*** Opening of Exercise data ***
theorem retentionScan_frame (aged soft : List Nat) (d : Dev) :
    Dev.Frame [.log, .dict, .power, .recd] d (retentionScan aged soft d) := by
  unfold retentionScan
  simp (disch := first | decide | (intros; (repeat' (first | (simp (disch := decide) only [↓(Dev.modRec_frame _ _).iff, ↓(Dev.queueRefresh_frame _ _ _ _).iff, ↓(Dev.raise_frame _ _ _ _).iff, ↓Dev.frame_ite, ↓Dev.frame_ite1, ↓Dev.frame_foldl, ↓Dev.frame_foldlPair, ↓Dev.frame_self, implies_true, and_self]) | (with_reducible refine And.intro ?_ ?_) | (with_reducible intro _) | split)))) only [↓(Dev.modRec_frame _ _).iff, ↓(Dev.queueRefresh_frame _ _ _ _).iff, ↓(Dev.raise_frame _ _ _ _).iff, ↓Dev.frame_ite, ↓Dev.frame_ite1, ↓Dev.frame_foldl, ↓Dev.frame_foldlPair, ↓Dev.frame_self, implies_true, and_self]

theorem execRetentionScan_frame (aged soft : List Nat) (s : State) :
    ∃ d, execRetentionScan aged soft s = .next { s with dev := d } ∧ Dev.Frame [.log, .dict, .power, .recd] s.dev d := ⟨_, rfl, retentionScan_frame _ _ _⟩

theorem wearLevelling_frame (d : Dev) :
    Dev.Frame [.recd] d (wearLevelling d) := by
  unfold wearLevelling
  repeat' (first
    | (simp (disch := first | decide | (intros; (repeat' (first | (simp (disch := decide) only [↓(Dev.modRec_frame _ _).iff, ↓(Dev.moveBlock_frame _ _ _).iff, ↓Dev.frame_ite, ↓Dev.frame_ite1, ↓Dev.frame_foldl, ↓Dev.frame_foldlPair, ↓Dev.frame_self, implies_true, and_self]) | (with_reducible refine And.intro ?_ ?_) | (with_reducible intro _) | split)))) only [↓(Dev.modRec_frame _ _).iff, ↓(Dev.moveBlock_frame _ _ _).iff, ↓Dev.frame_ite, ↓Dev.frame_ite1, ↓Dev.frame_foldl, ↓Dev.frame_foldlPair, ↓Dev.frame_self, implies_true, and_self])
    | (with_reducible refine And.intro ?_ ?_)
    | (with_reducible intro _)
    | split)

theorem execWearLevelling_frame (s : State) :
    ∃ d, execWearLevelling s = .next { s with dev := d } ∧ Dev.Frame [.recd] s.dev d := ⟨_, rfl, wearLevelling_frame _⟩

theorem firmwareCopyRepair_frame (stage : Nat) (d : Dev) :
    Dev.Frame [.start] d (firmwareCopyRepair stage d) := by
  unfold firmwareCopyRepair
  simp (disch := decide) only [↓Dev.frame_start, ↓Dev.frame_ite, ↓Dev.frame_self, implies_true, and_self]

theorem execFirmwareCopyRepair_frame (stage : Fin 8) (s : State) :
    ∃ d, execFirmwareCopyRepair stage s = .next { s with dev := d } ∧ Dev.Frame [.start] s.dev d := ⟨_, rfl, firmwareCopyRepair_frame _ _⟩

theorem Dev.endSegment_frame (d : Dev) (unclean : Bool) :
    Dev.Frame [.recd] d (Dev.endSegment d unclean) := by
  unfold Dev.endSegment
  simp (disch := decide) only [↓(Dev.modRec_frame _ _).iff, ↓Dev.frame_self]

theorem segmentEnd_frame (d : Dev) :
    Dev.Frame [.recd] d (segmentEnd d) := by
  unfold segmentEnd
  simp (disch := decide) only [↓(Dev.endSegment_frame _ _).iff, ↓Dev.frame_ite, ↓Dev.frame_self, implies_true,
      and_self]

theorem execSegmentEnd_frame (s : State) :
    ∃ d, execSegmentEnd s = .next { s with dev := d } ∧ Dev.Frame [.recd] s.dev d := ⟨_, rfl, segmentEnd_frame _⟩

theorem Dev.signSeal_frame (d : Dev) (body : List Byte) :
    Dev.Frame [.log, .dict, .power, .recd, .sec] d (Dev.signSeal d body).1 := by
  unfold Dev.signSeal
  repeat' (first
    | (simp (disch := decide) only [↓(Dev.useLeaf_frame _ _).iff, ↓Dev.frame_self, implies_true, and_self])
    | (with_reducible refine And.intro ?_ ?_)
    | (with_reducible intro _)
    | split)

theorem sealSegment_frame (d : Dev) :
    Dev.Frame [.log, .dict, .power, .recd, .sec] d (sealSegment d) := by
  unfold sealSegment
  repeat' (first
    | (simp (disch := decide) only [↓(Dev.modRec_frame _ _).iff, ↓(Dev.resumeAttestation_frame _).iff,
      ↓(Dev.serveNand_frame _).iff, ↓(Dev.signSeal_frame _ _).iff, ↓(Dev.trimRing_frame _).iff, ↓Dev.frame_self,
      implies_true, and_self])
    | (with_reducible refine And.intro ?_ ?_)
    | (with_reducible intro _)
    | split)

theorem execSeal_frame (s : State) :
    ∃ d, execSeal s = .next { s with dev := d } ∧ Dev.Frame [.log, .dict, .power, .recd, .sec] s.dev d := ⟨_, rfl, sealSegment_frame _⟩

theorem Dev.stopNand_frame (d : Dev) (flush : Bool) :
    Dev.Frame [.log, .dict, .power, .recd, .sec] d (Dev.stopNand d flush) := by
  unfold Dev.stopNand
  simp (disch := first | decide | (intros; (repeat' (first | (simp (disch := decide) only [↓(Dev.cutPage_frame _ _).iff, ↓(Dev.landProgram_frame _ _).iff, ↓(Dev.modRec_frame _ _).iff, ↓Dev.frame_ite, ↓Dev.frame_ite1, ↓Dev.frame_foldl, ↓Dev.frame_foldlPair, ↓Dev.frame_self, implies_true, and_self]) | (with_reducible refine And.intro ?_ ?_) | (with_reducible intro _) | split)))) only [↓(Dev.cutPage_frame _ _).iff, ↓(Dev.landProgram_frame _ _).iff, ↓(Dev.modRec_frame _ _).iff, ↓Dev.frame_ite, ↓Dev.frame_ite1, ↓Dev.frame_foldl, ↓Dev.frame_foldlPair, ↓Dev.frame_self, implies_true, and_self]
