theorem startupStepComplete_frame (r : StepResult) (d : Dev) :
    Dev.Frame [.time, .log, .dict, .cyc, .intake, .pods, .mem, .ddr, .prog, .sched, .sync, .fus, .kv, .hull, .twin,
      .palca, .power, .start, .recd, .sec, .out] d (startupStepComplete r d) := by
  unfold startupStepComplete
  repeat' (first
    | (simp (disch := decide) only [↓(step1_frame _ _).iff, ↓(step10_frame _).iff, ↓(step11_frame _).iff,
      ↓(step2_frame _ _).iff, ↓(step3_frame _ _).iff, ↓(step4_frame _ _).iff, ↓(step5_frame _ _).iff,
      ↓(step6_frame _ _).iff, ↓(step7_frame _ _).iff, ↓(step8_frame _).iff, ↓(step9_frame _ _).iff, ↓Dev.frame_self,
      implies_true, and_self])
    | (with_reducible refine And.intro ?_ ?_)
    | (with_reducible intro _)
    | split)

theorem execStartupStepComplete_frame (res : StepResult) (s : State) :
    ∃ d, execStartupStepComplete res s = .next { s with dev := d } ∧ Dev.Frame [.time, .log, .dict, .cyc, .intake,
      .pods, .mem, .ddr, .prog, .sched, .sync, .fus, .kv, .hull, .twin, .palca, .power, .start, .recd, .sec,
      .out] s.dev d := ⟨_, rfl, startupStepComplete_frame _ _⟩

theorem supplySwitchOn_frame (d : Dev) :
    Dev.Frame [.start, .out] d (supplySwitchOn d) := by
  unfold supplySwitchOn
  repeat' (first
    | (simp (disch := decide) only [↓(Dev.modStart_frame _ _).iff, ↓(Dev.sendCommand_frame _).iff, ↓Dev.frame_ite,
      ↓Dev.frame_ite1, ↓Dev.frame_self, implies_true, and_self])
    | (with_reducible refine And.intro ?_ ?_)
    | (with_reducible intro _)
    | split)

theorem execSupplySwitchOn_frame (s : State) :
    ∃ d, execSupplySwitchOn s = .next { s with dev := d } ∧ Dev.Frame [.start, .out] s.dev d := ⟨_, rfl, supplySwitchOn_frame _⟩

theorem writeSupply_frame (n : Nat) (v : List Nat) (d : Dev) :
    Dev.Frame [.dict, .recd, .out] d (writeSupply n v d).1 := by
  unfold writeSupply
  simp (disch := decide) only [↓(Dev.put_frame _ _ _ _).iff, ↓(Dev.sendCommand_frame _).iff, ↓Dev.frame_self]

theorem supplyEnable_frame (r : Req) (n : Nat) (value : Byte) (d : Dev) :
    Dev.Frame [.log, .dict, .palca, .power, .recd, .out] d (supplyEnable r n value d) := by
  unfold supplyEnable
  repeat' (first
    | (refine Dev.writeWith_frame (by decide) ?_ _ _ _ _ _ _ _)
    | (simp (disch := decide) only [↓(writeSupply_frame _ _ _).iff, ↓Dev.frame_self, implies_true])
    | (with_reducible refine And.intro ?_ ?_)
    | (with_reducible intro _) | split)

theorem execSupplyEnable_frame (r : Req) (n : Fin 16) (value : Byte) (s : State) :
    ∃ d, execSupplyEnable r n value s = .next { s with dev := d } ∧ Dev.Frame [.log, .dict, .palca, .power, .recd,
      .out] s.dev d := ⟨_, rfl, supplyEnable_frame _ _ _ _⟩

theorem writeState_frame (v : List Nat) (d : Dev) :
    Dev.Frame [.log, .dict, .cyc, .power, .recd] d (writeState v d).1 := by
  unfold writeState
  repeat' (first
    | (simp (disch := decide) only [↓(Dev.modPower_frame _ _).iff, ↓(Dev.raiseRefusal_frame _ _).iff, ↓Dev.frame_cyc,
      ↓Dev.frame_ite, ↓Dev.frame_ite1, ↓Dev.frame_self, implies_true, and_self])
    | (with_reducible refine And.intro ?_ ?_)
    | (with_reducible intro _)
    | split)

theorem stateRequest_frame (r : Req) (code : Byte) (d : Dev) :
    Dev.Frame [.log, .dict, .cyc, .palca, .power, .recd, .out] d (stateRequest r code d) := by
  unfold stateRequest
  repeat' (first
    | (refine Dev.writeWith_frame (by decide) ?_ _ _ _ _ _ _ _)
    | (simp (disch := decide) only [↓(writeState_frame _ _).iff, ↓Dev.frame_self, implies_true])
    | (with_reducible refine And.intro ?_ ?_)
    | (with_reducible intro _) | split)

theorem execStateRequestHusk_frame (r : Req) (s : State) :
    ∃ d, execStateRequestHusk r s = .next { s with dev := d } ∧ Dev.Frame [.log, .dict, .cyc, .palca, .power, .recd,
      .out] s.dev d := ⟨_, rfl, stateRequest_frame _ _ _⟩

theorem execStateRequestStandby_frame (r : Req) (s : State) :
    ∃ d, execStateRequestStandby r s = .next { s with dev := d } ∧ Dev.Frame [.log, .dict, .cyc, .palca, .power,
      .recd, .out] s.dev d := ⟨_, rfl, stateRequest_frame _ _ _⟩

theorem execStateRequestReady_frame (r : Req) (s : State) :
    ∃ d, execStateRequestReady r s = .next { s with dev := d } ∧ Dev.Frame [.log, .dict, .cyc, .palca, .power, .recd,
      .out] s.dev d := ⟨_, rfl, stateRequest_frame _ _ _⟩

theorem execStateRequestRun_frame (r : Req) (s : State) :
    ∃ d, execStateRequestRun r s = .next { s with dev := d } ∧ Dev.Frame [.log, .dict, .cyc, .palca, .power, .recd,
      .out] s.dev d := ⟨_, rfl, stateRequest_frame _ _ _⟩

theorem Dev.saveResident_frame (d : Dev) :
    Dev.Frame [.mem] d (Dev.saveResident d) := by
  unfold Dev.saveResident
  simp (disch := first | decide | (intros; (repeat' (first | (simp (disch := decide) only [↓(Dev.store_frame _ _ _).iff, ↓Dev.frame_foldl, ↓Dev.frame_foldlPair, ↓Dev.frame_self, implies_true, and_self]) | (with_reducible refine And.intro ?_ ?_) | (with_reducible intro _) | split)))) only [↓(Dev.store_frame _ _ _).iff, ↓Dev.frame_foldl, ↓Dev.frame_foldlPair, ↓Dev.frame_self, implies_true, and_self]

theorem Dev.restoreResident_frame (d : Dev) :
    Dev.Frame [.mem] d (Dev.restoreResident d) := by
  unfold Dev.restoreResident
  simp (disch := first | decide | (intros; (repeat' (first | (simp (disch := decide) only [↓(Dev.store_frame _ _ _).iff, ↓Dev.frame_foldl, ↓Dev.frame_foldlPair, ↓Dev.frame_self, implies_true, and_self]) | (with_reducible refine And.intro ?_ ?_) | (with_reducible intro _) | split)))) only [↓(Dev.store_frame _ _ _).iff, ↓Dev.frame_foldl, ↓Dev.frame_foldlPair, ↓Dev.frame_self, implies_true, and_self]

theorem Dev.coreOn_frame (d : Dev) :
    Dev.Frame [.log, .dict, .pods, .mem, .ddr, .power, .recd] d (Dev.coreOn d) := by
  unfold Dev.coreOn
  repeat' (first
    | (simp (disch := decide) only [↓(Dev.loadWindows_frame _ _).iff, ↓(Dev.modPower_frame _ _).iff,
      ↓(Dev.placePods_frame _ _).iff, ↓(Dev.repairRows_frame _).iff, ↓(Dev.restoreResident_frame _).iff,
      ↓Dev.frame_mem, ↓Dev.frame_ddr, ↓Dev.frame_mem_ddr, ↓Dev.frame_self, implies_true, and_self])
    | (with_reducible refine And.intro ?_ ?_)
    | (with_reducible intro _)
    | split)
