-- ==== Sys2Proof/Laws/InvWork.lean ====
section
/-! SUPPORT. The invariant is kept by the shared operations, the time base, the Pods, movers, engines and the intake; one lemma for each operation and each command that reaches memory, the
cycle or the Hull. -/

set_option linter.unusedSimpArgs false
set_option linter.unusedTactic false
set_option linter.unreachableTactic false

namespace Sys2Proof.Machine

open Sys2Proof

theorem Dev.store_inv (d : Dev) (k : Nat) (l : List Byte) (h : d.Inv) :
    (Dev.store d k l).Inv := Dev.inv_mem h (Memory.store_wf h.1 _ _)

theorem Dev.putA_inv (d : Dev) (own : Option Nat) (a : Nat) (x0 : List Byte) (h : d.Inv) :
    (Dev.putA d own a x0).Inv := by
  induction x0 generalizing d a with
  | nil => exact h
  | cons b t ih =>
    unfold Dev.putA
    refine ih _ _ ?_
    split
    · exact Dev.inv_mem h (Memory.write_wf h.1 _ _)
    · exact h

theorem Dev.storeA_inv (d : Dev) (own : Option Nat) (a : Nat) (l : List Byte) (h : d.Inv) :
    (Dev.storeA d own a l).Inv := by
  unfold Dev.storeA
  have hp := Dev.putA_inv d own a l h
  dsimp only
  split
  · exact hp
  · exact Dev.inv_mem hp hp.1

theorem Dev.eccRead_inv (d : Dev) (e : EccEvent) (h : d.Inv) :
    (Dev.eccRead d e).Inv := by
  unfold Dev.eccRead
  split
  · exact Dev.inv_mem h h.1
  · refine ((Dev.poisonRead_frame _ _).inv (by decide)).2 ?_
    split
    · exact ((Dev.badRow_frame _ _).inv (by decide)).2 (Dev.inv_mem h h.1)
    · exact Dev.inv_mem h h.1

theorem Dev.eccReads_inv (d : Dev) (l : List EccEvent) (h : d.Inv) :
    (Dev.eccReads d l).Inv := by
  unfold Dev.eccReads
  repeat' (first
    | (with_reducible assumption)
    | simp only [h, implies_true, and_self]
    | (with_reducible refine Dev.eccRead_inv _ _ ?_)
    | (with_reducible refine Dev.inv_foldl (fun e x he => ?_) _ ?_)
    | (with_reducible refine Dev.inv_foldlPair (fun e x he => ?_) _ ?_)
    | (with_reducible refine And.intro ?_ ?_)
    | (with_reducible intro _)
    | split)

theorem Dev.readKeys_inv (d : Dev) (rs : List (Nat × Nat)) (ecc : List EccEvent) (h : d.Inv) :
    (Dev.readKeys d rs ecc).1.Inv := by
  unfold Dev.readKeys
  repeat' (first
    | (with_reducible assumption)
    | simp only [↓(Dev.poisonRead_frame _ _).inv (by decide), ↓Dev.inv_ite, ↓Dev.inv_ite1, h, implies_true, and_self]
    | (with_reducible refine Dev.eccReads_inv _ _ ?_)
    | (with_reducible refine Dev.inv_foldl (fun e x he => ?_) _ ?_)
    | (with_reducible refine Dev.inv_foldlPair (fun e x he => ?_) _ ?_)
    | (with_reducible refine And.intro ?_ ?_)
    | (with_reducible intro _)
    | split)

theorem Dev.eltPut_inv (d : Dev) (own : Option Nat) (t : TDesc) (i : List Nat) (v : Nat) (h : d.Inv) :
    (Dev.eltPut d own t i v).Inv := by
  unfold Dev.eltPut
  repeat' (first
    | (with_reducible assumption)
    | simp only [↓Dev.inv_ite, ↓Dev.inv_ite1, h, implies_true, and_self]
    | (with_reducible refine Dev.storeA_inv _ _ _ _ ?_)
    | (with_reducible refine And.intro ?_ ?_)
    | (with_reducible intro _)
    | split)

theorem Dev.healElts_inv (d : Dev) (own : Option Nat) (t : TDesc) (l : List (List Nat)) (h : d.Inv) :
    (Dev.healElts d own t l).Inv := by
  unfold Dev.healElts
  dsimp only
  split
  · exact h
  · exact Dev.inv_mem h h.1

theorem Dev.setValid_inv (d : Dev) (own : Option Nat) (t : TDesc) (i : List Nat) (v : Bool) (h : d.Inv) :
    (Dev.setValid d own t i v).Inv := by
  unfold Dev.setValid
  repeat' (first
    | (with_reducible assumption)
    | simp only [↓Dev.inv_ite, ↓Dev.inv_ite1, h, implies_true, and_self]
    | (with_reducible refine Dev.storeA_inv _ _ _ _ ?_)
    | (with_reducible refine And.intro ?_ ?_)
    | (with_reducible intro _)
    | split)
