-- ==== Sys2Proof/Laws/State.lean ====
section
/-! SUPPORT. Each field of the device after each named update, and what the entries of its stores read after one. -/

namespace Sys2Proof.Machine

open Sys2Proof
*** Close of Exercise data ***
__Problem to solve__
Having output the line that contains "unfold retentionScan", stop. Every line before it, back to the first line of the data, must be reproduced exactly.

__Problem solution__
theorem retentionScan_frame (aged soft : List Nat) (d : Dev) :
    Dev.Frame [.log, .dict, .power, .recd] d (retentionScan aged soft d) := by
  unfold retentionScan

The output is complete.